Stored data entries

[Start of Attachment]

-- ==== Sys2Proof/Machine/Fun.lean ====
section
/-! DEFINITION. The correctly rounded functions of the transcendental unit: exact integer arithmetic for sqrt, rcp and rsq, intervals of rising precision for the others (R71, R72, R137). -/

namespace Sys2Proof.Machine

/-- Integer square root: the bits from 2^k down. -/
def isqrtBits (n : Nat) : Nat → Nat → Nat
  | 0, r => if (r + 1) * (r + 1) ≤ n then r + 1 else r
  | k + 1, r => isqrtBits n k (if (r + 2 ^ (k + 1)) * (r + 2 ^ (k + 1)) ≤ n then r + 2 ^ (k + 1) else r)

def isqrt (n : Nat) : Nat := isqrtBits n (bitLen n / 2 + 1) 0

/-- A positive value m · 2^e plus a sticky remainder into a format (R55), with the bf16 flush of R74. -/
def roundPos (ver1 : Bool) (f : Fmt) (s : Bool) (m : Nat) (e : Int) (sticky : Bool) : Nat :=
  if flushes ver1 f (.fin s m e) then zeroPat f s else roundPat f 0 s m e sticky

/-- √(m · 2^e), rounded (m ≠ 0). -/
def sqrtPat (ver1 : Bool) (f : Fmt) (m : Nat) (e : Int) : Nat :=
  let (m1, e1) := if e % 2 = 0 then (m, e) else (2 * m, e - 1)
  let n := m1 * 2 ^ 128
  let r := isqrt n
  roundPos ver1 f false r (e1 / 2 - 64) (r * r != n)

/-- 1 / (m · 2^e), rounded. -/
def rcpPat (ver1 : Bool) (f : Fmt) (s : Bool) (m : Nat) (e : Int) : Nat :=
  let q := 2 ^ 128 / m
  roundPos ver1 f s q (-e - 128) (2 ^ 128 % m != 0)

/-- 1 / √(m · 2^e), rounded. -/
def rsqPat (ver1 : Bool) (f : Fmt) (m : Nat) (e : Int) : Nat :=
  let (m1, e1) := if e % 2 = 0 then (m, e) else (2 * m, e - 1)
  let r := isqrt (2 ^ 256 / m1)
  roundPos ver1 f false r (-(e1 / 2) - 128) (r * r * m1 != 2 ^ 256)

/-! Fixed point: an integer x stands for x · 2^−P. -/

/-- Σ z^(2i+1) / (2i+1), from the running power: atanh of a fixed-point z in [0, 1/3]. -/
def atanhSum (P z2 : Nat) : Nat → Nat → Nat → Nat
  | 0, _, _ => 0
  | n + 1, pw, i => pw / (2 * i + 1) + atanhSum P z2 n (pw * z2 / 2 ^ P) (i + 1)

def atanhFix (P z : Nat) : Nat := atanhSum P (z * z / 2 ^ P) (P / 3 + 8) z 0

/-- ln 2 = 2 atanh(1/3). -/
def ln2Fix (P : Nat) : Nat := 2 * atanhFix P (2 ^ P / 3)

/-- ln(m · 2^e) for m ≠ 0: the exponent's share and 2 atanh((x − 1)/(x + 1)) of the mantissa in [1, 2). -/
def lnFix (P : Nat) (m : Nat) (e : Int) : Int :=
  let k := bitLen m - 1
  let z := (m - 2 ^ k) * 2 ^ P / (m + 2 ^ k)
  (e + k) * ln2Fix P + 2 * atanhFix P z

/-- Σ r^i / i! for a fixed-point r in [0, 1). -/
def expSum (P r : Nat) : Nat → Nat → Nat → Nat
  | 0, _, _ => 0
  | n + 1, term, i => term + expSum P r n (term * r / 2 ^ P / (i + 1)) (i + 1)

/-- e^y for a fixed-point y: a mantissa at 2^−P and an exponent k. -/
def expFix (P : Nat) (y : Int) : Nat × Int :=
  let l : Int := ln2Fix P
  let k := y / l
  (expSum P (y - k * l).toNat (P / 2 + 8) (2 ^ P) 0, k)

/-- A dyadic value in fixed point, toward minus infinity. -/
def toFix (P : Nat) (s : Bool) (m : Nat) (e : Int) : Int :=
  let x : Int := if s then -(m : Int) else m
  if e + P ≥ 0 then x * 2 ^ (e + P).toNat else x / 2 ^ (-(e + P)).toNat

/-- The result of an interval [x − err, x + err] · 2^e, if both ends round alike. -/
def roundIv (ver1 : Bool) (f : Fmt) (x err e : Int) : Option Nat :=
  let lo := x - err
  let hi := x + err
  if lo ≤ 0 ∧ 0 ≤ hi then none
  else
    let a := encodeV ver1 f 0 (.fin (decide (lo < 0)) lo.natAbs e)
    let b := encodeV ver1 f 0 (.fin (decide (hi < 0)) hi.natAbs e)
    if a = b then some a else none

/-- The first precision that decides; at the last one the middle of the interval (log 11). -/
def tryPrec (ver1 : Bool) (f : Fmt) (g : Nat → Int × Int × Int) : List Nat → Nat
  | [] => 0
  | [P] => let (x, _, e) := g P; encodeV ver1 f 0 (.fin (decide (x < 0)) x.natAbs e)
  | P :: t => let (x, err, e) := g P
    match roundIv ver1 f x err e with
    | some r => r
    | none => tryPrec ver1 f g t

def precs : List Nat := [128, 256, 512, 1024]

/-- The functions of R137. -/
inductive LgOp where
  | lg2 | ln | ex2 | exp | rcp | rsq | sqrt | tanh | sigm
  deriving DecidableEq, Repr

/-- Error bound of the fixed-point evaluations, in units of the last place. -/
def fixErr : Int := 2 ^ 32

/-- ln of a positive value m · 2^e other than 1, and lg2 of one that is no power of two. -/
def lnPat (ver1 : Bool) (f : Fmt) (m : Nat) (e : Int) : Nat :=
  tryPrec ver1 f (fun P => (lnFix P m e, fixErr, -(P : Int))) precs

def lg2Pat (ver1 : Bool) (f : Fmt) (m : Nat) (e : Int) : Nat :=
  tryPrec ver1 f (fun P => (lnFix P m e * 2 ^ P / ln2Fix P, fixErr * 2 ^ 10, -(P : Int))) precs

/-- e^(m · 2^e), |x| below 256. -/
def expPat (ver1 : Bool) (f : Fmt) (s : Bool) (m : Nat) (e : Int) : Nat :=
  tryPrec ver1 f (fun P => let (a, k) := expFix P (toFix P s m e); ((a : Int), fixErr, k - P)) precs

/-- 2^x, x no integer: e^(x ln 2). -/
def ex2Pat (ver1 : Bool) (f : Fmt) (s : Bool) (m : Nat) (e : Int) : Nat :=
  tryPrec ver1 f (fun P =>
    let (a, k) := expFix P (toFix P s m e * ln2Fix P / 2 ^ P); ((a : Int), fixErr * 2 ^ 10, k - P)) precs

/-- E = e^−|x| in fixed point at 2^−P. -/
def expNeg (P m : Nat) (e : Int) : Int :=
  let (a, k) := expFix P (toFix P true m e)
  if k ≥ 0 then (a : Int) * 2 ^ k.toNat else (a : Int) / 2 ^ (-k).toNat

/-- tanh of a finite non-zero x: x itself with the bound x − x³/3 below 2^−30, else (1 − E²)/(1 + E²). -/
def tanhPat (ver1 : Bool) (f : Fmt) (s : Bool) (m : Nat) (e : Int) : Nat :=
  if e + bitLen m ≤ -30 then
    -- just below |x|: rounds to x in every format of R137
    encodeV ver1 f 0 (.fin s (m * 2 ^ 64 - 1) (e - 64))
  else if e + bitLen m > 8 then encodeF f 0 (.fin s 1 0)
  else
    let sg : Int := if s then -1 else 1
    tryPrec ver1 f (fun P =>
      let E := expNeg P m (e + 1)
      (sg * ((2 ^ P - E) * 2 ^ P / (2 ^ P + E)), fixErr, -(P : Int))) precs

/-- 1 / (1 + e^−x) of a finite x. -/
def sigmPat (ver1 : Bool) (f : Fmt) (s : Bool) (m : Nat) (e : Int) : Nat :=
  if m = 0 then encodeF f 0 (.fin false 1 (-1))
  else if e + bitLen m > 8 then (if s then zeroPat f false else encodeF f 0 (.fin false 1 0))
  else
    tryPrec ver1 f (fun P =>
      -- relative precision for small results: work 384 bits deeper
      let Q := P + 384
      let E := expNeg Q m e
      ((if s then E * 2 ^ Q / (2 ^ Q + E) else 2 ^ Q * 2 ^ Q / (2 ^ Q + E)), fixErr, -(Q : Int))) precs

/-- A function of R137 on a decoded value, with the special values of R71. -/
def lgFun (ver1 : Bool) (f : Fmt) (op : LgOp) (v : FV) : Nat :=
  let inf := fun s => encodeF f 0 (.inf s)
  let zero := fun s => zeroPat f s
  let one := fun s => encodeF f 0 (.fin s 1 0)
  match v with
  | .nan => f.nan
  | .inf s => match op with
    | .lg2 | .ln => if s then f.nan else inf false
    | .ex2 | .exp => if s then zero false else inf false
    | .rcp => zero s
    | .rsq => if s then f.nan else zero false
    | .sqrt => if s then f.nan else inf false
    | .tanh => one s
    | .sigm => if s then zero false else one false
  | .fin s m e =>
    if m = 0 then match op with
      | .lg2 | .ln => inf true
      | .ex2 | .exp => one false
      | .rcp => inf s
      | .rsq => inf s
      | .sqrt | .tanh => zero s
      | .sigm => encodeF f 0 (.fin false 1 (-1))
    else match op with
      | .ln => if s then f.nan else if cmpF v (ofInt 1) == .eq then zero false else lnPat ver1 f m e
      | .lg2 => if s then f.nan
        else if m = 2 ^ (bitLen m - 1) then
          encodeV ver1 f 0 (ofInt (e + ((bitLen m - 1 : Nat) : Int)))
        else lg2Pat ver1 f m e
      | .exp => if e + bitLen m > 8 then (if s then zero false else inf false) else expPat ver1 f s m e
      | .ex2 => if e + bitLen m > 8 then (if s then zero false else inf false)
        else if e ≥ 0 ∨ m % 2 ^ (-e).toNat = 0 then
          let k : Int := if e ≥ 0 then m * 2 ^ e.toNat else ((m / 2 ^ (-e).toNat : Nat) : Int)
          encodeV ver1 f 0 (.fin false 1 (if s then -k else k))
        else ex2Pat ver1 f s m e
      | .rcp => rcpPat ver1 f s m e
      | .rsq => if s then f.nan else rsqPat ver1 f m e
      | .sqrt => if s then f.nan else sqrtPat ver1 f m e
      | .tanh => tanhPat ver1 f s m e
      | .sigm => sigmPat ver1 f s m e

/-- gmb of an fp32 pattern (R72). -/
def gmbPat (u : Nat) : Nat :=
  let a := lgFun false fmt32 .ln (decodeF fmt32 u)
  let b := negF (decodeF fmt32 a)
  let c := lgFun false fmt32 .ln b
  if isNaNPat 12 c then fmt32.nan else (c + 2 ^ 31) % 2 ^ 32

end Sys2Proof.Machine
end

[End of Attachment]

Scan the data above; copy every line where "roundPos" appears.

Reply
def roundPos (ver1 : Bool) (f : Fmt) (s : Bool) (m : Nat) (e : Int) (sticky : Bool) : Nat :=
  roundPos ver1 f false r (e1 / 2 - 64) (r * r != n)
  roundPos ver1 f s q (-e - 128) (2 ^ 128 % m != 0)
  roundPos ver1 f false r (-(e1 / 2) - 128) (r * r * m1 != 2 ^ 256)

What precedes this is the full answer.